This invention relates in general to credentials and, more specifically, to hardening a credentials at the point of presentment.
Credentials are used to authenticate persons and equipment in electronic systems. For example, a credential could be formed by encrypting a payload to form a cryptogram. Presentment of the cryptogram allows the receiving entity to decrypt and check the payload in the cryptogram against the known payload. If the received payload matches the known payload, the credential is authentic, and presumably, so is the person or equipment at the point of presentment. A copy of the cryptogram or payload and key allows others to impersonate the true owner of the credential.
A credential can be protected using signatures or other cryptographic techniques. A credential can be successively signed or encrypted by multiple parties to authenticate a chain of those parties. Verification of the encryption or signatures allows confirming an audit trail for the payload through the chain.
Hardware and/or software is often used at the point of presentment to provide a stored credential or generate a credential. Those skilled in the art trust hardware more than software when dealing with credentials. There are robust techniques to protect against hardware tampering, but software is generally seen as being more vulnerable to hackers. Hardware is problematic also because of the expense in deployment in large systems. For example, providing authentication hardware to all users of Internet as the point of presentment is problematic.
Credit cards are often used to purchase items over the Internet. The user enters information printed on the card into a computer terminal. This is passed to the merchant with a secure channel in many cases. The merchant checks the provided information and charges the account. Possession of the card information by hackers is a ubiquitous source of fraud, because authentication is often presumed for anyone who possesses the card information.

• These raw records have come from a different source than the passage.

/-! ### A whole op -/

/-- The state at the end of the RESP cycle of the op in `cur`, before the commit: what its transactions, if any, left (R157). -/
def atCommit (s : State) : State :=
  passCycles 1 (match curCheck s with
    | .ok a => opTxns (curInstr s) a (startCycle s)
    | .error _ => startCycle s)

/-- Nothing before the commit writes `cur` and `cur_src`. -/
theorem atCommit_cur (s : State) : (atCommit s).eng.cur = s.eng.cur ∧ (atCommit s).eng.curSrc = s.eng.curSrc := by
  unfold atCommit
  rw [passCycles_eng]
  split
  · rename_i a _
    have hF := opTxns_frame (curInstr s) a (startCycle s)
    exact ⟨hF.cur.trans (congrArg Engine.cur (passCycles_eng 1 s)), hF.curSrc.trans (congrArg Engine.curSrc (passCycles_eng 1 s))⟩
  · exact ⟨by rw [startCycle, passCycles_eng], by rw [startCycle, passCycles_eng]⟩

/-- A host command in `cur` is its transactions and one commit. -/
theorem exec_cur {s : State} (hs : s.eng.curSrc = false) : exec (curInstr s) s = .next (commitRest (atCommit s)) := by
  have hcur := atCommit_cur s
  rw [commitRest_host (hcur.2.trans hs)]
  have hi : curInstr (atCommit s) = curInstr s := by unfold curInstr; rw [hcur.1]
  have hk : curCheck (atCommit s) = curCheck s := by unfold curCheck; rw [hcur.1]
  have hl : lastOk (atCommit s) = lastOk { atCommit s with eng := atRest (atCommit s).eng } := rfl
  rw [hi, hk, hl]
  unfold atCommit
  rw [← respCycle_eng]
  unfold curInstr curCheck decodeCommand
  generalize axisField s.eng.cur = axis
  generalize dataField s.eng.cur = data
  have hc : ∀ n : BitVec 4, n ≠ 3#4 → check n axis 0#32 = check n axis data := by
    intro n hn; simp [check, hn]
  have ho : ∀ n : Nat, (h : n < 16) → (opField s.eng.cur).toNat = n → opField s.eng.cur = BitVec.ofNat 4 n := by
    intro n h hn; apply BitVec.eq_of_toNat_eq; simp [hn]; omega
  split
  case h_1 h => 
    rw [ho 0 (by omega) h]
    simp only [if_true]
    show Host.Outcome.next _ = _
    split <;> rfl
  case h_15 h =>
    rw [ho 14 (by omega) h]; rfl
  case h_16 =>
    have h : (opField s.eng.cur).toNat = 15 := by
      have := (opField s.eng.cur).isLt
      generalize (opField s.eng.cur).toNat = k at *
      interval_cases k <;> first | rfl | (exfalso; simp_all)
    rw [ho 15 (by omega) h]; rfl
  all_goals
    rename_i h
    rw [ho _ (by omega) h]
    simp only [exec, execXfer, execWrite, execWrnz, execRead, execPoll, execPollsg, execPollsw, execVel, execPwr, execSwap,
      execSwpol, execFlags, execJoycfg, hostOp, finish, raise, txnCount, reduceCtorEq, if_false, opTxns, opCommit]
    try rw [hc _ (by decide)]
    generalize check _ axis data = c
    cases c <;> simp

/-- A RESP cycle entered from any state of the engine. -/
theorem cycle_commit {s : State} (j : Nat) (hr : resetDue s = false) :
    cycle { s with eng := { s.eng with state := .resp, seqI := j } } = commitRest (passCycles 1 s) := by
  have h := cycle_resp (s := { s with eng := { s.eng with state := .resp, seqI := j } }) rfl hr
  rw [h, passCycles_setEng]
  rw [← passCycles_eng 1 s, commitRest_control]

theorem cycle_rstq {s : State} (hr : resetDue s = false) : (cycle s).world.rstq = resetNearer 1 s.world.rstq := by
  unfold cycle; simp only [hr, Bool.false_eq_true, if_false]
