-- ==== Sys2Proof/Laws/OpTime.lean ====
section
/-! SUPPORT. How long an op takes and what time alone does meanwhile, on any draws: whatever else an op writes, `opCycles` clock
cycles have passed (70_reset_and_hazards.md R395), so the filter's registers are those of `passCycles`. -/

namespace Sys2Proof.Machine

/-- `t` is `s` after `n` cycles, but for the engine, the draws and `pend[a]`. -/
def Timed (a : Axis) (n : Nat) (t s : State) : Prop :=
  ∃ p e b c, t = withPend a p (withBus e s.world.hostq b c s.world.dgSlot (passCycles n s))

theorem passCycles_timed (a : Axis) (n : Nat) (s : State) : Timed a n (passCycles n s) s := by
  refine ⟨(s.ax a).pend, s.eng, s.world.busq, s.world.drawCnt, ?_⟩
  have h := passCycles_withBus n s.eng s.world.hostq s.world.busq s.world.drawCnt s.world.dgSlot s
  have h2 := passCycles_withPend n a (s.ax a).pend s
  have e1 : withBus s.eng s.world.hostq s.world.busq s.world.drawCnt s.world.dgSlot s = s := rfl
  have e2 : withPend a (s.ax a).pend s = s := by cases a <;> rfl
  rw [e1] at h
  rw [e2] at h2
  rw [← h]; exact h2

theorem Timed.trans' {a : Axis} {m n : Nat} {s t u : State} (h : Timed a n u t) (k : Timed a m t s) : Timed a (m + n) u s := by
  obtain ⟨p, e, b, c, rfl⟩ := h
  obtain ⟨q, f, d, g, rfl⟩ := k
  refine ⟨p, e, b, c, ?_⟩
  rw [passCycles_withPend, passCycles_withBus, passCycles_add]
  cases a <;> simp [withPend, withBus, State.setAx, State.ax]

theorem Timed.setEng {a : Axis} {n : Nat} {s t : State} (h : Timed a n t s) (e : Engine) : Timed a n { t with eng := e } s := by
  obtain ⟨p, f, b, c, rfl⟩ := h
  exact ⟨p, e, b, c, by cases a <;> rfl⟩

theorem Timed.dropDraw {a : Axis} {n : Nat} {s t : State} (h : Timed a n t s) : Timed a n (dropDraw t) s := by
  obtain ⟨p, e, b, c, rfl⟩ := h
  cases b with
  | nil => exact ⟨p, e, [], c + 1, by cases a <;> rfl⟩
  | cons d rest => exact ⟨p, e, rest, c, by cases a <;> rfl⟩

theorem Timed.withPend {a : Axis} {n : Nat} {s t : State} (h : Timed a n t s) (q : Pend) : Timed a n (withPend a q t) s := by
  obtain ⟨p, e, b, c, rfl⟩ := h
  exact ⟨q, e, b, c, by cases a <;> rfl⟩

/-- No other axis sees the op but as time. -/
theorem Timed.ax_ne {a b : Axis} {n : Nat} {s t : State} (h : Timed a n t s) (hb : b ≠ a) : t.ax b = (passCycles n s).ax b := by
  obtain ⟨p, e, d, c, rfl⟩ := h
  rw [withPend_ax_ne _ _ _ _ hb]; cases b <;> rfl

/-- On its own axis the op has written `pend` alone. -/
theorem Timed.ax {a : Axis} {n : Nat} {s t : State} (h : Timed a n t s) (b : Axis) :
    t.ax b = { (passCycles n s).ax b with pend := (t.ax b).pend } := by
  by_cases hb : b = a
  · subst hb; obtain ⟨p, e, d, c, rfl⟩ := h; cases b <;> rfl
  · rw [h.ax_ne hb]

theorem txn_timed (a : Axis) (w : Bool) (addr : Addr) (data : Word) (s : State) :
    Timed a (txnCycles s.cfg (nextDraw s)) (txn a w addr data s) s := by
  by_cases h : (nextDraw s).wait < s.cfg.txnTimeout
  · rw [txn_granted_eq a w addr data s h, show txnCycles s.cfg (nextDraw s) = grantedCycles s.cfg (nextDraw s).wait by
      simp [txnCycles, granted, h]]
    exact ((passCycles_timed a _ s).dropDraw.setEng _).withPend _
  · rw [txn_timeout_eq a w addr data s (by omega), show txnCycles s.cfg (nextDraw s) = s.cfg.txnTimeout by
      simp [txnCycles, granted, h]]
    exact (passCycles_timed a _ s).dropDraw.setEng _

theorem opTxn_timed (i : Instr) (a : Axis) (k : Nat) (s : State) :
    Timed a (txnCycles s.cfg (nextDraw s)) (opTxn i a k s) s := by
  unfold opTxn; rw [keepOk_keep]; exact (txn_timed ..).setEng _

theorem opLoop_timed (i : Instr) (a : Axis) (r k : Nat) (s : State) : Timed a (txnsCycles r s) (opLoop i a r k s) s := by
  induction r generalizing k s with
  | zero => have h := passCycles_timed a 0 s; rwa [passCycles_zero] at h
  | succ r ih =>
    obtain ⟨h1, h2, h3, -, -, h6⟩ := opTxn_draws i a k s
    have ht := opTxn_timed i a k s
    rw [opLoop, txnsCycles, h6]
    split
    · refine Timed.trans' ?_ ht
      rw [← txnsCycles_congr r (s := dropDraw s) (t := opTxn i a k s) (by simpa using h1) h2 h3]
      exact ih ..
    · exact ht

/-- The transactions of an op, on any draws. -/
theorem opTxns_timed (i : Instr) (a : Axis) (s : State) (h : isCommand i = true) :
    Timed a (txnsCycles (txnCount i) s) (opTxns i a s) s := by rw [← opLoop_eq i a s h]; exact opLoop_timed ..

/-- The same with the IDLE cycle before them and the RESP cycle after them: the whole op. -/
theorem atResp_timed (i : Instr) (a : Axis) (s : State) (h : isCommand i = true) :
    Timed a (2 + txnsCycles (txnCount i) s) (respCycle (opTxns i a (passCycles 1 s))) s := by
  have h1 := passCycles_timed a 1 s
  have h2 := opTxns_timed i a (passCycles 1 s) h
  rw [txnsCycles_congr (txnCount i) (s := s) (t := passCycles 1 s) (by simp) (by simp) (by simp)] at h2
  have h3 : Timed a 1 (respCycle (opTxns i a (passCycles 1 s))) (opTxns i a (passCycles 1 s)) := by
    rw [respCycle_eq]; exact (passCycles_timed a 1 _).setEng _
  have h4 := h3.trans' (h2.trans' h1)
  rwa [show 1 + txnsCycles (txnCount i) s + 1 = 2 + txnsCycles (txnCount i) s by omega] at h4

theorem opCycles_ok {i : Instr} {axis : BitVec 2} {a : Axis} {s : State} (hi : axisOperand i = some axis)
    (ha : axisOf axis = some a) (hz : zeroWrnz i = false) : opCycles i s = 2 + txnsCycles (txnCount i) s := by
  have : axis ≠ 3#2 := by rw [(axisOf_some_iff axis a).1 ha]; cases a <;> decide
  unfold opCycles
  rw [if_neg (by simp [hi, hz, this])]

theorem opCycles_two {i : Instr} {s : State} (h : axisOperand i = some 3#2 ∨ zeroWrnz i = true ∨ txnCount i = 0) :
    opCycles i s = 2 := by
  unfold opCycles
  split
  · rfl
  · rename_i hn
    rcases h with h | h | h
    · exact absurd (.inl h) hn
    · exact absurd (.inr h) hn
    · rw [h]; rfl

end Sys2Proof.Machine
end

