/-- 95_test_vectors.md §2: RefDev returns what was just written. -/
theorem test_refdev :
    (refDevDraws RefDev.fresh [0xA70000C350#40, 0x2700000000#40, 0x2700000000#40]).map (fun d => (d.reply, d.unexpected)) =
      [(0#40, false), (0x000000C350#40, false), (0x000000C350#40, false)] := by decide

end Sys2Proof.Tests
end

section
/-! SUPPORT. Proofs about 00_scope.md: a step is the clock cycles it lasts (R7), no step changes a parameter (R8), and the
magnitude of a signed word is its absolute value (R9). -/

namespace Sys2Proof.Machine

/-! ### A step and its clock cycles (R7) -/

/-- An op is cut short exactly if a reset comes within its span. -/
theorem cutShort_eq_resetWithin (s : State) : cutShort s = resetWithin s (opSpan s) := by
  unfold cutShort resetWithin
  cases s.world.rstq <;> rfl

/-- With no re-issue waiting, the engine in IDLE is free. -/
theorem engineFree_of_lowestPending_none {s : State} (hs : s.eng.state = .idle) (hp : lowestPending s = none) :
    engineFree s = true := by
  unfold lowestPending at hp
  split_ifs at hp with h0 h1 h2
  simp [engineFree, anyPending, hs, h0, h1, h2]

/-- A cycle with `rst = 1` is the reset of the transaction level. -/
theorem cycle_of_resetDue {s : State} (hr : resetDue s = true) : cycle s = resetCycle s := by
  unfold cycle; rw [if_pos hr]

/-- The next thing an idle engine does, if no reset cuts it short, by what is due: a re-issue, a command, or idle time. -/
theorem step_eq_cycles_opSpan {s : State} (hl : s.cfg.legal = true) (hd : s.world.dgSlot = none) (hr : resetDue s = false)
    (hs : s.eng.state = .idle) (hc : cutShort s = false) : step s = .next (cycles (opSpan s) s) := by
  have hw : resetWithin s (opSpan s) = false := by rw [← cutShort_eq_resetWithin, hc]
  unfold step
  simp only [hr, hs, hd, hc, Bool.false_eq_true, if_false, ne_eq, not_true_eq_false]
  unfold opSpan at hw ⊢
  cases hp : lowestPending s with
  | some a =>
    simp only [hp] at hw ⊢
    rw [reissue_cycles hl hs hp hw]
  | none =>
    have hf := engineFree_of_lowestPending_none hs hp
    cases hq : commandOnPort s with
    | some w =>
      simp only [hp, hq] at hw ⊢
      exact exec_cycles hl hf hq hw
    | none =>
      simp only [hp, hq] at hw ⊢
      rw [cycles_idle hf hw]

/-- Settles O13, by the branches of the step: a reset, an engine in mid-op and an op cut short last one cycle; otherwise the
step is a whole re-issue, command or span of idle time. -/
theorem stepIsItsClockCycles : Obligations.StepIsItsClockCycles := by
  intro s hl hd
  unfold stepSpan
  by_cases hr : resetDue s = true
  · rw [if_pos hr, step, if_pos hr, ← cycle_of_resetDue hr]; rfl
  rw [if_neg hr]
  by_cases hs : s.eng.state ≠ .idle
  · rw [if_pos hs, step, if_neg hr, if_pos hs]; rfl
  rw [if_neg hs]
  by_cases hc : cutShort s = true
  · rw [if_pos hc, step, if_neg hr, if_neg hs, hd]
    simp only [hc, if_true]; rfl
  rw [if_neg hc]
  exact step_eq_cycles_opSpan hl hd (by simpa using hr) (by simpa using hs) (by simpa using hc)

/-! ### The parameters (R8) -/

@[simp] theorem opCommit_cfg (i : Instr) (a : Axis) (s : State) : (opCommit i a s).cfg = s.cfg := by
  cases i
  case poll | pollsg | pollsw | pwr | swap | flags | joycfg => exact State.setAx_cfg ..
  all_goals rfl

@[simp] theorem commitReissue_cfg (a : Axis) (n : Word) (s : State) : (commitReissue a n s).cfg = s.cfg := State.setAx_cfg ..
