/-! ### Which instruction writes what -/

/-- Settles O44, case by case of what a meaning can answer: of the eight clauses only those of the pieces written say more than
"unchanged". -/
theorem onlyTheNamedInstructionsWrite : Obligations.OnlyTheNamedInstructionsWrite := by
  intro i s t h
  cases answers_of_exec h with
  | raises r hi =>
    exact ⟨.inl rfl, .inl rfl, .inl fun _ => rfl, .inl rfl, .inl rfl, .inr (.inr ⟨hi, _, rfl⟩), .inl rfl, fun _ => .inl rfl⟩
  | registers rs hi =>
    exact ⟨.inl rfl, .inl rfl, .inl fun _ => rfl, .inl rfl, .inl rfl, .inl rfl, .inl rfl, hi⟩
  | pc p hi =>
    exact ⟨.inl rfl, .inl rfl, .inl fun _ => rfl, .inl rfl, .inr hi, .inl rfl, .inl rfl, fun _ => .inl rfl⟩
  | index a hi =>
    exact ⟨.inl rfl, .inl rfl, .inl fun _ => rfl, .inr hi, .inl rfl, .inl rfl, .inl rfl, fun _ => .inl rfl⟩
  | memory m hi =>
    exact ⟨.inl rfl, .inl rfl, .inr hi, .inl rfl, .inl rfl, .inl rfl, .inl rfl, fun _ => .inl rfl⟩
  | emits e hi =>
    exact ⟨.inl rfl, .inl rfl, .inl fun _ => rfl, .inl rfl, .inl rfl, .inl rfl, .inr hi, fun _ => .inl rfl⟩
  | pops =>
    exact ⟨.inl rfl, .inr (.inl rfl), .inl fun _ => rfl, .inl rfl, .inr (.inl rfl), .inl rfl, .inl rfl, fun _ => .inl rfl⟩
  | pushes nnn =>
    exact ⟨.inr ⟨nnn, rfl⟩, .inr (.inr ⟨nnn, rfl⟩), .inl fun _ => rfl, .inl rfl,
      .inr (.inr (.inl ⟨nnn, .inr (.inl rfl)⟩)), .inl rfl, .inl rfl, fun _ => .inl rfl⟩
  | halts =>
    exact ⟨.inl rfl, .inl rfl, .inl fun _ => rfl, .inl rfl, .inl rfl, .inr (.inl ⟨rfl, rfl⟩), .inr (.inl rfl), fun _ => .inl rfl⟩

/-! ### Where `pc` goes -/

/-- The `pc` clause of O44 by itself. -/
theorem exec_pc_eq_or {i : Instr} {s t : State} (h : exec i s = .next t) : t.pc = s.pc ∨ i.mayWritePc := by
  obtain ⟨-, -, -, -, hpc, -⟩ := onlyTheNamedInstructionsWrite i s t h
  exact hpc

/-- A handler that ends Faulted has not written `pc` (R187). -/
theorem exec_pc_of_faulted {i : Instr} {s t : State} {c : FaultCause} (h : exec i s = .next t) (hs : s.status = .running)
    (ht : t.status = .faulted c) : t.pc = s.pc := by
  cases answers_of_exec h with
  | raises => rfl
  | halts => cases ht
  | _ => exact absurd (hs.symm.trans ht) (by simp)

/-- A return that does not fault goes to the address in the slot that `sp` names (R120). -/
theorem execRet_pc {s t : State} (h : execRet s = .next t) (ht : t.notFaulted) : s.stack[s.sp.toNat]? = some t.pc := by
  obtain ⟨-, e⟩ | ⟨hsp, e⟩ | ⟨-, e⟩ := execRet_cases s <;> rw [e] at h <;> cases h
  · exact absurd rfl (ht .stackUnderflow)
  · exact Vector.getElem?_eq_getElem (by omega)

/-- A call that does not fault goes to its operand (R122). -/
theorem execCall_pc {nnn : Addr12} {s t : State} (h : execCall nnn s = .next t) (ht : t.notFaulted) :
    t.pc.toNat = nnn.toNat := by
  obtain ⟨-, e⟩ | ⟨_, e⟩ | ⟨-, e⟩ := execCall_cases nnn s <;> rw [e] at h <;> cases h
  · exact absurd rfl (ht .stackOverflow)
  · exact toNat_zext12 nnn

/-- The skips, from a `pc` before the fetch. -/
theorem toNat_fetched_skipIf_pc {s : State} (w : Word) (c : Bool) (hp : s.pc.toNat < 4095) :
    ((s.fetched w).skipIf c).pc.toNat = s.pc.toNat + if c then 4 else 2 := by
  have hf := toNat_fetched_pc w hp
  rw [toNat_skipIf_pc c (by omega), hf]
  cases c <;> rfl

/-- Settles O41: the fetch adds 2, a fault leaves it at that, and the handlers that write `pc` each have a case. -/
theorem pcAfterEachCycle : Obligations.PcAfterEachCycle := by
  intro s t h
  obtain ⟨hr, ⟨hp, rfl⟩ | ⟨w, hp, hw, he⟩⟩ := step_cases h
  · exact ⟨fun _ => rfl, fun h => by omega, fun h => by omega⟩
  have hpc := toNat_fetched_pc w hp
  refine ⟨fun h => by omega, fun _ ⟨c, hc⟩ => ?_, fun _ ht => ?_⟩
  · rw [exec_pc_of_faulted he hr hc, hpc]
  rw [show s.nextWord = w from hw.symm]
  generalize decodeWord w = i at he
  split
  · exact (execRet_pc he ht :)
  · cases he; exact toNat_zext12 _                       -- jump
  · exact execCall_pc he ht
  · cases he; exact toNat_offsetTarget _ _               -- jump-offset
  · cases he; simp [toNat_fetched_skipIf_pc w _ hp]      -- skip-eq-imm
  · cases he; simp [toNat_fetched_skipIf_pc w _ hp]      -- skip-neq-imm
  · cases he; simp [toNat_fetched_skipIf_pc w _ hp]      -- skip-eq-reg
  · cases he; simp [toNat_fetched_skipIf_pc w _ hp]      -- skip-neq-reg
  · cases he                                             -- halt
    exact ⟨hpc, fun u hu => absurd (stoppedEngineHasNoStep _ u hu) (by simp)⟩
  · rcases exec_pc_eq_or he with e | hi                  -- every other instruction
    · rw [e, hpc]
    · simp_all [Instr.mayWritePc]

/-! ### The output is never read -/

/-- `s` with earlier events put before its output. -/
def State.prepend (earlier : List Event) (s : State) : State := { s with out := earlier ++ s.out }

/-- A function of states applied to the next state of an answer. -/
def onNext (f : State → State) : Result → Result
  | .next s => .next (f s)
  | .fault r => .fault r
  | .refused r => .refused r

section Prepend

variable (earlier : List Event) (s : State)

theorem emit_prepend (e : Event) : (s.prepend earlier).emit e = (s.emit e).prepend earlier := by
  simp [State.prepend, State.emit, List.append_assoc]

theorem fetched_prepend (w : Word) : (s.prepend earlier).fetched w = (s.fetched w).prepend earlier :=
  emit_prepend earlier (s.setPc (s.pc + 2#16)) (.trace w)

In the appended figures, similar components and/or features may have the same reference label. Further, various components of the same type may be distinguished by following the reference label by a dash and a second label that distinguishes among the similar components. If only the first reference label is used in the specification, the description is applicable to any one of the similar components having the same first reference label irrespective of the second reference label.